Возвращение Каина (Сердцевина)
Шрифт:
— За мячик? — изумился Кирилл. — Действительно оригинальный молодой человек.
— Представь себе! — Аннушка засмеялась. — На первомайской демонстрации он бросил на трибуны теннисный мячик. Вся партия и вся советская власть упали и поползли. Решили, что это террористический акт. Телохранитель накрыл животом мячик, думал, что граната. Олега сразу поймали и дали пять лет. Телохранителю — орден. Смешно, правда? Вся демонстрация сначала напугалась, а потом каталась от смеха.
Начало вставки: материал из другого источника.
/-! ### Stream binding (R215-R219) -/

/-- A signed 32-bit field of a record. -/
def stride (bs : List Byte) (off : Nat) : Int := signExtend (fieldOf bs off 4) 32
/-- The least and the greatest offset of a pattern in elements (R216). -/
def Stream.lowest (st : Stream) : Int :=
  min 0 ((st.c0 - 1 : Int) * st.s0) + min 0 ((st.c1 - 1 : Int) * st.s1) + min 0 ((st.c2 - 1 : Int) * st.s2)
/-- The greatest offset. -/
def Stream.highest (st : Stream) : Int :=
  max 0 ((st.c0 - 1 : Int) * st.s0) + max 0 ((st.c1 - 1 : Int) * st.s1) + max 0 ((st.c2 - 1 : Int) * st.s2)
/-- SBIND (R216). -/
def execSbind (a : SbindArgs) (s : State) : Host.Outcome State Fault Refusal :=
  issue (.sbind a) a.gd (Touch.longOf (regRes a.a)) (fun pc => do
    let (p, _) ← ptrM a.a a.off plainFmts
    let racc ← accM p (readSpec plainFmts 32 32)
    trapWhen ((← grainM).streams[a.n.toFin]).bound .streamMisuse (streamInfo a.n.toNat 1)
    let bs ← readM racc false
    let base := wordOf bs 0
    let dir := fieldOf bs 14 1
    let c0 := fieldOf bs 8 2
    let c1 := fieldOf bs 10 2
    let c2 := fieldOf bs 12 2
    reservedWhen (decide (1 < dir) || fieldOf bs 15 1 != 0 || fieldOf bs 28 4 != 0 || c0 == 0 || c1 == 0 || c2 == 0) (.sbind a)
    match (if (ptrStep base).isSome then fmtEType (ptrFmt base) else none) with
    | none => trapM .formatInvalid (fmtInfo base 0)
    | some fmt =>
      let n := etBytes fmt
      let out := dir == 1
      let st : Stream := { Stream.unbound with bound := true, output := out, fmt, ptr := base, c0, c1, c2,
                                               s0 := stride bs 16, s1 := stride bs 20, s2 := stride bs 24 }
      let spec := if out then writeSpec plainFmts n n else readSpec plainFmts n n
      let lo ← accM (stepPtr base st.lowest n) spec
      discard (accM (stepPtr base st.highest n) spec)
      let st := { st with base := (((resolve (← get) lo.ptr : Int) - st.lowest * n) % (2 ^ 64 : Nat)).toNat }
      onGrain fun g => { g with streams := g.streams.set a.n.toFin st, pw := setBit g.pw 45 true }
      if !out then modify fun s => s.dueOnce (.inputStreamFetch s.cur a.n.toFin)
      let id ← pendM pc (.packet 0) [] a.la
      onGrain fun g => { g with pend := g.pend.filter fun p => p.id != id }) s
/-- Waits until every element appended to an output stream has been performed (R219). -/
def drainM (n : Fin 4) : M Unit := do
  let s ← get
  if !((s.grain.streams[n]).appended.isEmpty) then parkOn .stream [.outputStreamLineWrite s.cur n]
/-- SUNBIND (R217). -/
def execSunbind (a : StreamArgs) (s : State) : Host.Outcome State Fault Refusal :=
  issue (.sunbind a) a.gd (Touch.longOf []) (fun _ => do
    streamOrderM a.n.toFin
    let st := (← grainM).streams[a.n.toFin]
    if st.output then drainM a.n.toFin
    modify fun s => dropStreamWaits s s.cur (· == a.n.toFin)
    onGrain fun g =>
      let ss := g.streams.set a.n.toFin Stream.unbound
      { g with streams := ss, pw := setBit g.pw 45 (ss.toList.any Stream.bound) }) s
/-- What SSTAT returns (R218). -/
def Stream.stat (st : Stream) : Word :=
  if !st.bound then 0#64
  else
    let held := if st.output then st.appended.length else st.fetched.length
    let fin := if st.output then st.appended.isEmpty else decide (st.total ≤ st.pos)
    BitVec.ofNat 64 (1 + (if st.output then 2 else 0) + (if fin then 4 else 0) + 256 * min 255 held + 65536 * (st.total - st.pos))
/-- SSTAT. -/
def execSstat (a : SstatArgs) (s : State) : Host.Outcome State Fault Refusal :=
  issue (.sstat a) a.gd (Touch.longOf (regRes a.d)) (fun pc => do
    let st := (← grainM).streams[a.n.toFin]
    onGrain fun g => g.setReg a.d.toNat st.stat
    let id ← pendM pc (.packet 0) (regRes a.d) a.la
    onGrain fun g => { g with pend := g.pend.filter fun p => p.id != id }) s
/-- SDRAIN (R219). -/
def execSdrain (a : StreamArgs) (s : State) : Host.Outcome State Fault Refusal :=
  issue (.sdrain a) a.gd (Touch.longOf []) (fun _ => do
    streamOrderM a.n.toFin
    streamUseM a.n.toFin true
    drainM a.n.toFin) s

end Sys2Proof.Machine
end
— Ну и шутки! — развеселился Кирилл. — И во второй раз
— Он проделал эксперимент, — объяснила Аннушка. — У власти уже были демократы, и он их проверил на вшивость. Пришел на митинг и снова бросил мячик на трибуну. И все повторилось один к одному. Только митингующие уже не смеялись, а начали бить Олега. Едва милиция отняла… Кирилл, ты бы вот так же смог?
— Аннушка, авантюризм у нас в крови, — заверил он. — Ты убедилась в этом.
— Разве это авантюризм? — сама у себя спросила Аннушка. — Впрочем, похоже…
— Если ты хочешь, чтобы я кинул мячик — пожалуйста! — заявил Кирилл. — Но я бы придумал что-нибудь пооригинальнее.
— Я верю, — она поцеловала его. — И горжусь тобой. И пойду за тобой.
— Пойдешь? Куда скажу?
— Куда скажешь, милый…
— Ловлю на слове! — ухватился он. — После свадьбы поедешь со мной!
— В военный городок? В офицерское общежитие?
— Да! В самые жуткие условия!
— Не поеду! — отрезала Аннушка.
— Вот те раз, тиимать! — подскочил Кирилл. — Куда скажешь…
Аннушка обняла его ноги, изобразила кающуюся.
— В общежитии я жить не могу, ты знаешь. Я хочу, чтобы у меня был дом. А квартиру ты получишь только на сорок пятом году службы.
— Почему на сорок пятом?
— Ну, на сорок четвертом… Хочу жить дома! Не хочу быть бездомной!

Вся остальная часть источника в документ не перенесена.